It is submitted that Schuman would be content with the European Union of 2008. It
has bumped through various potholes and progress has not been either smooth or
rapid, but it has fulfilled its original and overwhelmingly most important objective in
exemplary fashion. Just to prove the thrust and theme of this introduction, the point
that Schuman chose to make immediately following the above statement is
reproduced below:
    “The coming together of the nations of Europe requires the elimination of the
    age-old opposition of France and Germany. Any action taken must in the first
    place concern these two countries.”

From the European Economic Community to the European Community

Steiner succinctly describes the development of the European Community in her text,
EU Law. The EEC enlarged in stages over the decades after its creation. The United
Kingdom, Denmark and Ireland joined in 1973, Greece joined in 1981 and Spain and
Portugal acceded to membership in 1986. Austria, Finland and Sweden joined in
1995. This was the size and state of the European Economic Community when it
underwent transition to the European Community under the superstructure of the
European Union in 1992. Ten further states, mainly from Central and Eastern Europe
(including Poland, Hungary and the Czech Republic) joined in 2004 and the last states
to join were Bulgaria and Romania in 2007.
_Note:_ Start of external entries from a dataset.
/-! ## Geometry (R169, R177) -/

/-- The geometry of a layer: crop origin and size, destination origin (signed) and size, source size, steps in 2^-16. -/
structure Geo where
  cx : Nat
  cy : Nat
  cw : Nat
  ch : Nat
  dx : Int
  dy : Int
  dw : Nat
  dh : Nat
  sw : Nat
  sh : Nat
  hstep : Nat
  vstep : Nat

/-- A step of R177, rounded to nearest. -/
def stepOf (c d : Nat) : Nat := (2 * c * 65536 + d) / (2 * d)

/-- The source size of a video layer: its receiver's, or its decode slot's picture. -/
def State.sourceSize (s : State) (kind idx : Nat) : Nat × Nat :=
  if kind = 0 then (s.get (Reg.ING_RX_SIZE_WIDTH idx), s.get (Reg.ING_RX_SIZE_HEIGHT idx))
  else (s.cfg Reg.DEC_BS_WIDTH idx, s.cfg Reg.DEC_BS_HEIGHT idx)

/-- The geometry of a layer in bank b; graphics are not scaled. -/
def State.geo (s : State) (b n l : Nat) : Geo :=
  let g := fun (f : Nat → Nat → Field) => s.get (bank b (f n l))
  let cw := g Reg.CMP_L_CROP_W
  let ch := g Reg.CMP_L_CROP_H
  let v := isVideoLayer l
  let dw := if v then g Reg.CMP_L_DST_W else cw
  let dh := if v then g Reg.CMP_L_DST_H else ch
  let src := if v then s.sourceSize (g Reg.CMP_L_SRC_KIND_OR_FORMAT) (g Reg.CMP_L_INDEX_OR_PITCH) else (g Reg.CMP_L_SURF_W, g Reg.CMP_L_SURF_H)
  { cx := g Reg.CMP_L_CROP_X, cy := g Reg.CMP_L_CROP_Y, cw := cw, ch := ch, dx := signed 16 (g Reg.CMP_L_DST_X),
    dy := signed 16 (g Reg.CMP_L_DST_Y), dw := dw, dh := dh, sw := src.1, sh := src.2,
    hstep := if v then stepOf cw dw else 65536, vstep := if v then stepOf ch dh else 65536 }

/-- The visible span of a destination on a canvas side: first and length (R169). -/
def visible (d : Int) (len canvas : Nat) : Nat × Nat :=
  let a := max d 0
  let e := min (d + len) canvas
  if e ≤ a then (0, 0) else (a.toNat, (e - a).toNat)

/-- The source position of canvas line y (R177). -/
def Geo.sy (g : Geo) (y : Nat) : Rat := (g.cy : Rat) + (((y : Int) - g.dy : Int) + 1 / 2 : Rat) * (g.vstep : Rat) / 65536 - 1 / 2

/-- The first and the deepest source line that canvas line y reads (R177). -/
def Geo.sMax (g : Geo) (y : Nat) : Int :=
  if g.vstep = 65536 then (g.sy y).floor else min ((g.sy y).floor + 3) (g.cy + g.ch - 1 : Nat)
def Geo.sMin (g : Geo) (y : Nat) : Int := if g.vstep = 65536 then (g.sy y).floor else max ((g.sy y).floor - 2) g.cy

/-- The source position of canvas column x (R177). -/
def Geo.sx (g : Geo) (x : Nat) : Rat := (g.cx : Rat) + (((x : Int) - g.dx : Int) + 1 / 2 : Rat) * (g.hstep : Rat) / 65536 - 1 / 2

/-- The phase of a source position (R177). -/
def phaseOf (q : Rat) : Nat := ((q - (q.floor : Rat)) * 64).floor.toNat

/-- The visible part of a destination on the canvas is empty (R169). -/
def Geo.hidden (g : Geo) (canvas : Nat × Nat) : Bool :=
  (visible g.dx g.dw canvas.1).2 == 0 || (visible g.dy g.dh canvas.2).2 == 0

/-- The frame period of a video layer's source, in 2^-16 ns. -/
def State.sourcePf (s : State) (kind idx : Nat) : Rat :=
  framePeriodU (if kind = 0 then s.get (Reg.ING_RX_FMT_RATE idx) else s.cfg Reg.DEC_BS_RATE idx)

/-- Whether a video layer of bank b is lagged (R172): H_src is the height of the source, which for a video layer is its crop. -/
def State.lagged (s : State) (b n l : Nat) : Bool :=
  let g := s.geo b n l
  let hc := (s.canvas n).2
  let v := if g.hidden (s.canvas n) then (0, 0) else visible g.dy g.dh hc
  let kind := s.get (bank b (Reg.CMP_L_SRC_KIND_OR_FORMAT n l))
  let idx := s.get (bank b (Reg.CMP_L_INDEX_OR_PITCH n l))
  isVideoLayer l && s.get (bank b (Reg.CMP_L_ENABLE n l)) == 1 &&
  (decide (s.encPf 1 n < s.sourcePf kind idx) ||
    (List.range v.2).any (fun i => decide (((128 * ctus hc : Nat) : Int) * (g.sMax (v.1 + i) + 1) > ((v.1 + i + 128) * g.ch : Nat))))

/-- The layers lagged, as a mask. -/
def State.lagMask (s : State) (b n : Nat) : Nat := maskOf ((List.range 8).filter (fun l => s.lagged b n l))

/-! ## Committing (R189, R190) -/

/-- The enabled layers of bank b. -/
def State.enabledLayers (s : State) (b n : Nat) : List Nat := layers16.filter (fun l => s.get (bank b (Reg.CMP_L_ENABLE n l)) == 1)

/-- Check 1 for an enabled layer. -/
def State.layerFieldsOk (s : State) (n l : Nat) : Bool :=
  let g := fun (f : Nat → Nat → Field) => s.get (f n l)
  let q := s.geo 0 n l
  let kind := g Reg.CMP_L_SRC_KIND_OR_FORMAT
  let idx := g Reg.CMP_L_INDEX_OR_PITCH
  decide (1 ≤ q.cw ∧ q.cw ≤ 8192 ∧ 1 ≤ q.ch ∧ q.ch ≤ 4320 ∧ 1 ≤ q.dw ∧ 1 ≤ q.dh ∧ q.cx + q.cw ≤ q.sw ∧ q.cy + q.ch ≤ q.sh
    ∧ 100 ≤ g Reg.CMP_L_SRC_PEAK ∧ g Reg.CMP_L_SRC_PEAK ≤ 10000)
  && (if isVideoLayer l then
        decide (kind ≤ 1 ∧ idx < (if kind = 0 then 32 else 4) ∧ 4096 ≤ q.hstep ∧ q.hstep ≤ 524288 ∧ 4096 ≤ q.vstep ∧ q.vstep ≤ 524288)
      else decide (kind ≤ 2 ∧ g Reg.CMP_L_GFX_TCS ≤ 2 ∧ 1 ≤ idx ∧ idx ≤ 1024 ∧ g Reg.CMP_L_TM_MODE = 0
        ∧ 1 ≤ q.sw ∧ q.sw ≤ 8192 ∧ 1 ≤ q.sh ∧ q.sh ≤ 8192))

/-- Check 4 for a video layer (R179). -/
def State.lineBufferOk (s : State) (n l : Nat) : Bool :=
  let g := s.geo 0 n l
  let w := roundUp (visible g.dx g.dw (s.canvas n).1).2 64
  g.hidden (s.canvas n) || decide (6 + 2 * ceilDiv g.vstep 65536 ≤ 131072 / w)

/-- The visible source area of a layer (check 7). -/
def State.fetchArea (s : State) (n l : Nat) : Rat :=
  let g := s.geo 0 n l
  let c := s.canvas n
  ((visible g.dx g.dw c.1).2 * (visible g.dy g.dh c.2).2 : Nat) * (g.hstep : Rat) / 65536 * g.vstep / 65536

/-- The frame rate of a slot. -/
def State.slotRate (s : State) (n : Nat) : Rat :=
  frameRate (if s.slotKind n = 0 then s.cfg Reg.ENC_BS_FORMAT_RATE n else s.cfg Reg.DEC_BS_RATE n)

/-- A coefficient of a 64-phase set (R178): the low 12 bits of its 16-bit container, two's complement (log entry 121). Set k of the
table numbers: 4 to 7 horizontal of 8 taps, 8 to 11 vertical of 6. The sums of the reset filter's phases are right, so its last tap
follows from the others. -/
def State.coef (s : State) (n k ph tap : Nat) : Int :=
  let taps := if k < 8 then 8 else 6
  match Table.find (s.cmp n).tables k with
  | some l => signed 12 (leAt l (2 * (ph * taps + tap)) 2)
  | none =>
    if tap + 1 = taps then 1024 - ((List.range (taps - 1)).map (fun t => Config.lanczos taps ph t)).foldl (· + ·) 0
    else Config.lanczos taps ph tap

/-- Whether every phase of a coefficient set sums to 1,024 (R178). -/
def State.coefSumsOk (s : State) (n k : Nat) : Bool :=
  (Table.find (s.cmp n).tables k).isNone ||
    (List.range 64).all (fun ph => ((List.range (if k < 8 then 8 else 6)).map (fun t => s.coef n k ph t)).foldl (· + ·) 0 == 1024)

/-- No two of a list meet. -/
def disjointAll : List Area → Bool
  | [] => true
  | a :: l => l.all (fun b => !(a.meets b)) && disjointAll l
In the 1980s there was consistent pressure to embark on moves towards deeper and
closer integration in Europe. The signing of the Single European Act in 1986 saw the
Community reform and improve its institutions and decision making processes with a
view to supporting such deeper integration and in 1989 two intergovernmental
conferences were held (under procedures established by the Single European Act) to
consider the issues of political union and economic and monetary union respectively.

These conferences resulted in a new treaty, the Treaty on European Union (The
Maastricht Treaty), which was signed on 7 February 1992. The 1992 TEU introduced
substantial reforms and amendments to the original EEC Treaty and created the legal
and political entity of the European Union.

Perhaps one of the most profound, but simple and easily overlooked changes
instituted by the Maastricht Treaty, was the renaming of the ‘European Economic
Community’ as the ‘European Community’. This small change had massive
implications. It signalled the Community’s intention to move on from its original
exclusively economic boundaries and develop far reaching new competencies in other
socio-economic, social, cultural and political spheres.

Building on the EEC: The original aims of the new European Community

With specific reference to the title to this work, the preamble to the Treaty on
European Union sets out the basic aims and objectives of the European Community at
the point of its creation. These aims, which are formally summarised as stated
objectives in Article B of the TEU, include in particular:
    “attachment to the principles of liberty, democracy and respect for human
    rights and fundamental freedoms and of the rule of law”
    “to deepen the solidarity between their peoples while respecting their history,
    their culture and their traditions”

These fundamental objectives underpin the legal order and socio-political foundations
of the European Union and have been articulated in EC law and in the judgments of
the European Court of Justice in seminal cases such as C11/70 Internationale
Handelsgesellschaft mbH v Einfuhrund Vorratsstellle fur Getreide und Futtermittel8
since the creation of the European Economic Community. The preamble to the 1992
Treaty also pledged:
    “to enhance further the democratic and efficient functioning of the institutions
    so as to enable them better to carry out, within a single institutional
    framework, the tasks entrusted to them”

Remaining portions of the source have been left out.